И когда меня казнят, когда я буду мертв и предстану перед вечным судьей, я тоже не склонюсь и не покорюсь. О нет, хотя бы он и был окружен всей ратью небесной, хотя бы так и сиял святостью и величием! Пускай он проклянет меня, пускай велит бросить в кипящую смолу – я не извинюсь, не унижусь, не попрошу у него прощения, ни в чем не раскаюсь! Если он спросит меня: «Ты сделал то-то и то-то?» – я воскликну: «Да, сделал, и еще не то, и хорошо, что сделал, и если смогу, сделаю это снова и снова. Я убивал, я поджигал дома, потому что это доставляло мне удовольствие и потому что я хотел поиздеваться над тобой и тебя позлить. Да, ибо я ненавижу тебя, я плюю тебе под ноги, бог. Ты мучил меня и терзал, ты дал законы, которых никто не в силах соблюдать, ты подговорил взрослых отравить жизнь нам, детям».

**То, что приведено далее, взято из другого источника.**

theorem witness_Stores : ofCopy (resolved (.cpout d0 (whole 1)) envL) 1 (fun o c => (resolved (.cpout d0 (whole 1)) envL).mayMove o c && c.req.kind.stores && c.res.isSome) = true ∧
    (∀ s ∈ [run (.copyOutCompletion 1) (resolved (.cpoutFf d0 (whole 1)) envL)],
      ofCopy s 1 (fun o c => (match o.kind with | .store _ => true | _ => false) && !o.quiet && (match c.res with | some r => !s.storeFails c r && ((s.obj? r.home r.num).map (fun x => x.locks)) == some [] | none => false)) = true ∧
      ofCopy { s with objs := [] } 1 (fun _ c => (match c.res with | some r => State.storeFails { s with objs := [] } c r | none => false)) = true) ∧
    (ofCopy (inFlight .l (.repl (wholeCopy) [0])) 7 (fun o _ => match o.kind with | .repl _ _ => true | _ => false) = true) := by decide +kernel
/-- What a copy of the whole tensor stores does not reach address 0. -/
theorem witness_Stores_frame : ∀ m ∈ wholeResolved.maps, ∀ w ∈ (wholeCopy.req.place wholeResolved.e).scatter (leNat (wholeCopy.bytes envL 0)), ∀ i < ceilDiv (w.1.bit % 8 + w.2.1) 8,
    (match m.2.at envL m.1 wholeResolved.e (wholeResolved.e.byteOff w.1 i) with | .ok a => a == 0 | .error _ => false) = false := by decide +kernel
theorem witness_Stores_replicas : ((granted (run (.copyResolution 2) (run (.radd d0 (whole 2)) (resolved (.radd d0 (whole 1)) envY)))).ops.map (fun o => o.id) = [1, 2]) ∧
    (ofCopy (run (.copyResolution 2) (run (.radd d0 (whole 2)) (resolved (.radd d0 (whole 1)) envY))) 2 (fun _ c => c.res.isSome && c.req.kind.reduces && c.mergedInto.isNone &&
      ((copyOf (resolved (.radd d0 (whole 1)) envY) 1).map (fun b => b.res == c.res && b.req.shape == c.req.shape && b.req.idx == c.req.idx && b.req.rows == c.req.rows && b.req.kind == c.req.kind)) == some true) = true) ∧
    ((envL.putObj { tensor3 with locks := [(1, 5)] }).objOf? (handle 3) = some { tensor3 with locks := [(1, 5)] } ∧ tensor3.e.gen = hGen (handle 3) ∧ (1 : Nat) ≠ tensor3.home) := by decide +kernel

theorem witness_FaultResolution : (∃ f, (awaiting.eng (on .c)).st = .awaiting f ∧ f.seqno = 0 ∧ f.code = .swTrap) ∧ mereOf 0 = 0 ∧
    (∃ f, (((env .c).takeFault (on .c) { code := .bounds }).eng (on .c)).st = .awaiting f ∧ f.seqno = 0 ∧ f.code ≠ .swTrap ∧ f.seqno ≠ 1) ∧
    4 ≤ field (0x700000000#64) 34 32 ∧ awaiting.waitingRecs = [] :=
  ⟨⟨_, rfl, by decide +kernel, by decide +kernel⟩, by decide, ⟨_, rfl, by decide +kernel, by decide +kernel, by decide +kernel⟩, by decide, by decide +kernel⟩

/-- Object 5: a launch queue of one committed record; its partition, whose work is a satisfied continuation. -/
abbrev queue5 : Obj where
  home := 0
  num := 5
  e := { typ := .sequence, fmt := 8, gen := 1, rights := 0x3F, rank := 1, ext0 := 16, ext1 := 32, value := 1, next := 1, loc := 0x140000 }
  maps := [(0, .current, .blocks [⟨0, 0x140000, 0, true, true⟩])]
abbrev cont9 (cid : Nat) (enq : Bool) : Cont where
  cid := cid
  task := task .c
  ctx := false
  tarn := 0
  pcs := []
  s := []
  h := Vector.replicate 32 {}
  x := Vector.replicate 16 0
  gens := []
  satisfied := some 0
  enqueued := enq
abbrev launch0 : Launch := { lid := 0, record := (task .c).record, slot := 0, spawned := false, code := {}, succ := [], next := none, alive := 0, failed := false, cancelled := false }
abbrev part5 : Part := { fetchPart with
  lqh := fetchPart.lqh.set 0 (handle 5)
  work := [⟨true, 9, 0, 54, 14, false⟩]
  conts := [cont9 9 true, cont9 10 false]
  held := [(1, 0, (task .c).record)]
  launches := [launch0] }
abbrev envS : State := { env .c with parts := [part5], objs := [queue5], unreachable := [0], cores := [] }

theorem witness_SchedulerMoves : part5.flock = true ∧ ({ envS with unreachable := [] }).walks part5 = true ∧ part5.fromQueues < 4096 ∧
    ({ envS with unreachable := [] }).launchSeq part5 0 = some queue5 ∧ findMap queue5.maps 0 .current = some (.blocks [⟨0, 0x140000, 0, true, true⟩]) ∧
    (readSpot { envS with unreachable := [] } 0 queue5.e (.blocks [⟨0, 0x140000, 0, true, true⟩]) ⟨0, 0, 0⟩ 64).toOption.isSome = true ∧
    envS.away (hHome (recCode (task .c).record)) = true := by decide +kernel
theorem witness_SchedulerMoves_scheduler : (envS.pickWork part5 = some (⟨true, 9, 0, 54, 14, false⟩, [0])) ∧ part5.work[0]? = some ⟨true, 9, 0, 54, 14, false⟩ ∧
    (∀ y ∈ envS.parts, y.cfg.id = 0 → y = part5) ∧ part5.conts.find? (fun c => c.cid == 10 && c.satisfied.isSome && !c.enqueued) = some (cont9 10 false) ∧
    ({ envS with cores := [(0, { preemptor := some (true, 9, 0) })] }).partAt 0 = some part5 := by decide +kernel
/-- A launch of node 3 that has run out. -/
abbrev launch3 : Launch := { launch0 with record := (task .c).record &&& ~~~(0xFFFC#512 <<< 416) }
theorem witness_SchedulerMoves_nodes : recNode launch3.record = 3 ∧ (({ part5 with launches := [launch3] }).holder 3 = some launch3) ∧ (envS.launchDone 0 launch3 = true) := by decide +kernel
theorem witness_SchedulerMoves_stalls : 0 < (((env .c).modEng (on .c) (fun e => { e with heldP := 1 })).eng (on .c)).heldP ∧ ((env .c).ctx (on .c)).tokS (EngineId.c).pred < 15 ∧
    ((env .c).ctx (on .c)).tokP (EngineId.c).succ < 15 ∧ 0 < (((env .c).modEng (on .c) (fun e => { e with heldN := 1 })).eng (on .c)).heldN := by decide +kernel
theorem witness_SchedulerMoves_watchdog : ((env .c).modEng (on .c) (fun e => { e with stall := some (.token 0) })).counts (on .c) = true ∧
    ((env .c).modEng (on .c) (fun e => { e with stall := some (.token 0) })).stalled (on .c) (.token 0) = true ∧
    ((((env .c).modEng (on .c) (fun e => { e with stall := some (.token 0) })).mere 0).queue = []) ∧
    ((env .c).modEng (on .c) (fun e => { e with scWait := true })).scFirst 0 = some (on .c) := by decide +kernel

/-- Windows 0 to 2 bound to sequence 4, tensor 3 and counter 2 for Requester ID 1; window 3 closed, on sequence 4. -/
abbrev windows : Vector Window 32 :=
  (((fetchPart.windows.set 0 { wctl := 0x0001000000000001, wobj := handle 4, bobj := handle 4, bound := true, wcur := 1032, slot := some 16 }).set 1
    { wctl := 0x0001000000000002, wobj := handle 3, bobj := handle 3, bound := true }).set 2
    { wctl := 0x0001000000000003, wobj := handle 2, bobj := handle 2, bound := true, frozen := true, wtgt := 9 }).set 3
    { wctl := 0x0001000000000001, wobj := handle 4, bobj := handle 4, bound := true, closed := true }
abbrev partI : Part := { fetchPart with windows := windows }
abbrev slot4 : Obj := { sequence4 with resv := [⟨16, 17, .window 0 0⟩] }
abbrev envI : State := ({ env .c with parts := [partI] }).putObj slot4

theorem witness_HostRegisters : envI.part? 0 = some partI ∧ (∀ y ∈ envI.parts, y.cfg.id = 0 → y = partI) ∧ fetchPart.flock = true ∧ ({ fetchPart with flock := false }).flock = false ∧
    0x800#64 &&& ~~~(BitVec.ofNat 64 Config.featOffer) ≠ 0 ∧ 1#64 &&& ~~~(BitVec.ofNat 64 Config.featOffer) = 0 ∧
    (envI.resolve 0 (handle 4)).toOption = some slot4 ∧ slot4.e.rowb = 64 ∧ (partI.win 5).bound = false ∧ partI.featAccept.getLsbD 9 = true := by decide +kernel
theorem witness_HostRegisters_windows : ((envI.resolve 0 (handle 3)).toOption = some tensor3 ∧ (envI.resolve 0 (handle 2)).toOption = some counter2 ∧
      slot4.e.capacity * slot4.e.rowb ≤ 2 ^ 34 ∧ tensor3.e.grants .pin = true ∧ counter2.e.grants .read = true) ∧
    ((partI.win 2).bound = true ∧ (partI.win 2).wctl.extractLsb' 0 2 = 3 ∧ (partI.win 2).slot = none ∧ (partI.win 2).frozen = true) ∧
    ((partI.win 3).closed = true ∧ (partI.win 3).wobj = (partI.win 3).bobj ∧ (partI.win 3).wctl.extractLsb' 0 2 = 1) ∧
    ((partI.win 0).closed = false ∧ (partI.win 0).wobj = (partI.win 0).bobj) ∧
    (5 ≤ counter2.val ∧ ¬ 6 ≤ counter2.val ∧ envI.objOf? (partI.win 2).bobj = some counter2) := by decide +kernel
/-- A command that tile 0 sent through namespace 0. -/
abbrev sent (c : KvCmd) : KvOp := { cmd := c, part := 0, slot := 0, counter := handle 2, tile := 0, epoch := 0, off := 0, swz := 0, max := 16, st := some 5, key := [], data := [] }
theorem witness_HostRegisters_namespaces : envI.nsCounter 0 (handle 2) = true ∧ (∀ z ∈ partI.ns.toList, z.bound = false) ∧
    (∀ kv ∈ [KvCmd.put, .get, .exist, .list], ((env .l).addOp (flying .l 7 (.kv (sent kv)))).op? 7 = some (flying .l 7 (.kv (sent kv)))) := by
  decide +kernel

/-- An access of window `w` by Requester ID `rid` at an offset. -/
abbrev access (w : BitVec 5) (rid : BitVec 16) (off : Nat) (bytes : List (BitVec 8)) (ro : Bool := false) : Ingress := ⟨0, w, rid, ro, off, bytes⟩
/-- Window 2 not frozen. -/
abbrev envJ : State := { envI with parts := [{ partI with windows := windows.set 2 { windows[2] with frozen := false } }] }

theorem witness_WindowWrites : envJ.hostHeld = false ∧ (envJ.winOf (access 2 1 0 (leBytes 8 1)) 3).isSome = true ∧ (counterAdd counter2 1).toOption.isSome = true ∧
    counter2.e.grants .write = true ∧ (envJ.winOf (access 1 1 248 (leBytes 8 1)) 2).isSome = true ∧ envJ.sound tensor3 = true ∧
    248 + 8 ≤ tensor3.e.storageBytes (envJ.winShard tensor3.e) ∧ (envJ.readRaw tensor3 (tensor3.verOf none) 248 8).isSome = true ∧
    (envJ.storeSpots tensor3 248 8).isSome = true ∧ envJ.winOf (access 1 2 0 []) 2 = none ∧ envJ.winOf (access 2 2 0 []) 3 = none := by decide +kernel
theorem witness_WindowWrites_sequence : (envJ.winOf (access 0 1 1032 (leBytes 8 1)) 1) = some (partI.win 0) ∧ (partI.win 0).wcur.toNat % 2 ^ 34 = 1032 ∧
    slot4.reservedBy (.window 0 0) 16 = true ∧ 1032 / 64 = 16 ∧ 1032 % 64 ≠ 0 ∧ 1032 + 8 < 17 * 64 ∧ 16 < slot4.e.capacity ∧
    (findMap slot4.maps 0 .current).isSome = true ∧ (envJ.ownBlocks slot4 [1]).isSome = true ∧ (access 0 1 0 [] true).off ≠ 1032 := by decide +kernel

/-- The entry of a COUNTER, as R42 lays it out. -/
abbrev newCounter : Entry := { typ := .counter, gen := 1, rights := 0x3F }
/-- A sequence with a reservation that no one owns. -/
abbrev lost4 : Obj := { sequence4 with resv := [⟨16, 17, .nobody⟩] }
theorem witness_ObjectManager : ((env .c).ownerOf 9).isSome = true ∧ (Entry.ofBits newCounter.bits).typ = .counter ∧ (Entry.ofBits newCounter.bits).consistent = true ∧
    (env .c).obj? 0 9 = none ∧ (env .c).live? (handle 3) = some tensor3 ∧ tensor3.waiters = [] ∧ tensor3.e.altObj = 0 ∧ (env .c).ops = [] ∧ tensor3 ∈ (env .c).objs ∧
    ((env .c).putObj lost4).live? (handle 4) = some lost4 ∧ lost4.e.sealedBit = false := by decide +kernel
/-- Tensor 6 of one page, in HBM4E: missing, or present. -/
abbrev tensor6 (valid : Bool) : Obj where
  home := 0
  num := 6
  e := { typ := .tensor, fmt := 8, gen := 1, rights := 0x3F, ext0 := 64, altObj := 3, altGen := 1, tier := 1 }
  maps := [(0, .current, .pages [mkDesc 1 0 0x010000000000 false valid])]
abbrev envP (valid : Bool) : State := { env .c with objs := tensor6 valid :: (env .c).objs, parts := [{ fetchPart with cfg := { fetchPart.cfg with lpQuota := 65536 } }] }
abbrev place : PageArgs := { hd := handle 6, ver := none, page := 0, tier := 2, pkg := 0, addr := 0x020000000000 }
theorem witness_ObjectManager_pages : (envP false).live? (handle 6) = some (tensor6 false) ∧
    (tensor6 false).spot? (envP false) .current 0 (fun y => !y.valid) = some (.page 0 (mkDesc 1 0 0x010000000000 false false)) ∧
    (Spotted.page 0 (mkDesc 1 0 0x010000000000 false false)).known = true ∧ (envP false).target (tensor6 false) place (.page 0 (mkDesc 1 0 0x010000000000 false false)) = some 0 ∧
    (envP true).live? (handle 6) = some (tensor6 true) ∧ (tensor6 true).spot? (envP true) .current 0 Spotted.valid = some (.page 0 (mkDesc 1 0 0x010000000000 false true)) ∧
    (tensor6 true).holds (envP true) (.page 0 (mkDesc 1 0 0x010000000000 false true)) = false ∧ (envP true).storing (tensor6 true) = false ∧
    ((envP true).target (tensor6 true) place (.page 0 (mkDesc 1 0 0x010000000000 false true))) = some 0 ∧ place.tier ≠ 0 ∧
    (envP true).obj? 0 3 = some tensor3 := by decide +kernel
theorem witness_ObjectManager_moving : ∀ f ∈ pagesOf 0x020000000000 65536, (0, f) ∈ [((0 : Nat), 0x020000000000)] := by decide +kernel

theorem witness_PeersAndSwitches : (∀ m ∈ tensor3.maps, m.2.1 ≠ .working) ∧ tensor3.e.shmode = 0 ∧ (env .c).hostHeld = false ∧
    ((env .c).resolve 0 (handle 2)).toOption = some counter2 ∧ ((env .c).resolve 0 (handle 3)).toOption = some tensor3 ∧ ((env .c).resolve 0 (handle 250)).toOption = none ∧
    (∀ p, (env .c).ownerOf 250 = some p → p.rstBusy = false) ∧ ((env .c).readRaw tensor3 .current 0 8).isSome = true := by
  refine ⟨by decide, by decide, by decide +kernel, by decide +kernel, by decide +kernel, by decide +kernel, ?_, by decide +kernel⟩
  intro p hp
  have h : (env .c).ownerOf 250 = some fetchPart := by decide +kernel
  rw [h] at hp
  cases hp
  rfl
/-- Object 7: a save object of 64 KiB; and a core's image in a save. -/
abbrev save7 : Obj where
  home := 0
  num := 7
  e := { typ := .tensor, fmt := 8, gen := 1, ext0 := 16384, blkC := 4, loc := 0x200000 }
  maps := [(0, .current, .slices 0x200000)]
abbrev saved (e : EngineId) : Save := { sid := 3, part := 0, obj := handle 7, core := 0, at_ := 0, image := { c0 := entryCtx (task e) }, bufs := [], checkpoint := false }
/-- C with that object; and its save, whose body would come back as it is, or not. -/
abbrev envZ : State := { env .c with objs := save7 :: (env .c).objs }
theorem witness_PeersAndSwitches_switch : envZ.maySave 0 (task .c) = true ∧ envZ.live? (handle 7) = some save7 ∧ save7.e.rank = 0 ∧ save7.e.rights = 0 ∧
    (envZ.saveBytes 0 (task .c)).length ≤ 4 * save7.e.ext0.toNat ∧ (envZ.writeSave save7 (envZ.saveBytes 0 (task .c))).isSome = true ∧
    (envZ.storeSpots save7 0 (envZ.saveBytes 0 (task .c)).length).isSome = true ∧
    (envZ.writeSave { save7 with maps := [] } (envZ.saveBytes 0 (task .c))).isNone = true := by decide +kernel
theorem witness_PeersAndSwitches_restore :
    (({ env .c with saves := [saved .c] }).saves.filter (fun (v : Save) => v.part == 0 && !v.checkpoint))[0]? = some (saved .c) ∧ (saved .c).image.c0.task = some (task .c) ∧
    (({ env .c with cores := [] }).core 0).c0.task = none ∧ (({ env .c with cores := [] }).core 0).hold = none ∧ 0 ∈ recCores (task .c).record ∧
    ({ env .c with cores := [] }).fits 0 (saved .c) = true ∧ (env .c).walks fetchPart = true := by decide +kernel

Когда мне выпало счастье представить себе это совершенно отчетливо и твердо поверить, что мне удастся действовать и говорить именно так, у меня бывали минуты мрачной радости. Но сразу же возвращались сомнения. Не окажусь ли я слаб, не дам ли себя запугать, не уступлю ли в конце концов? Или даже если я все сделаю так, как мне упрямо хотелось, не изыщет ли бог какого-то выхода, какого-то преимущества, какой-то хитрости? – ведь всемогущим взрослым всегда удавалось пустить в ход под конец какой-нибудь козырь, так или иначе посрамить тебя, не посчитаться с тобой, унизить тебя под мерзкой маской доброжелательности! Ну конечно, тем и кончилось бы.
Мое воображение металось в разные стороны, делая победителем то меня, то бога, то вознося меня на высоту несгибаемого преступника, то снова повергая в ничтожество ребенка и слизняка.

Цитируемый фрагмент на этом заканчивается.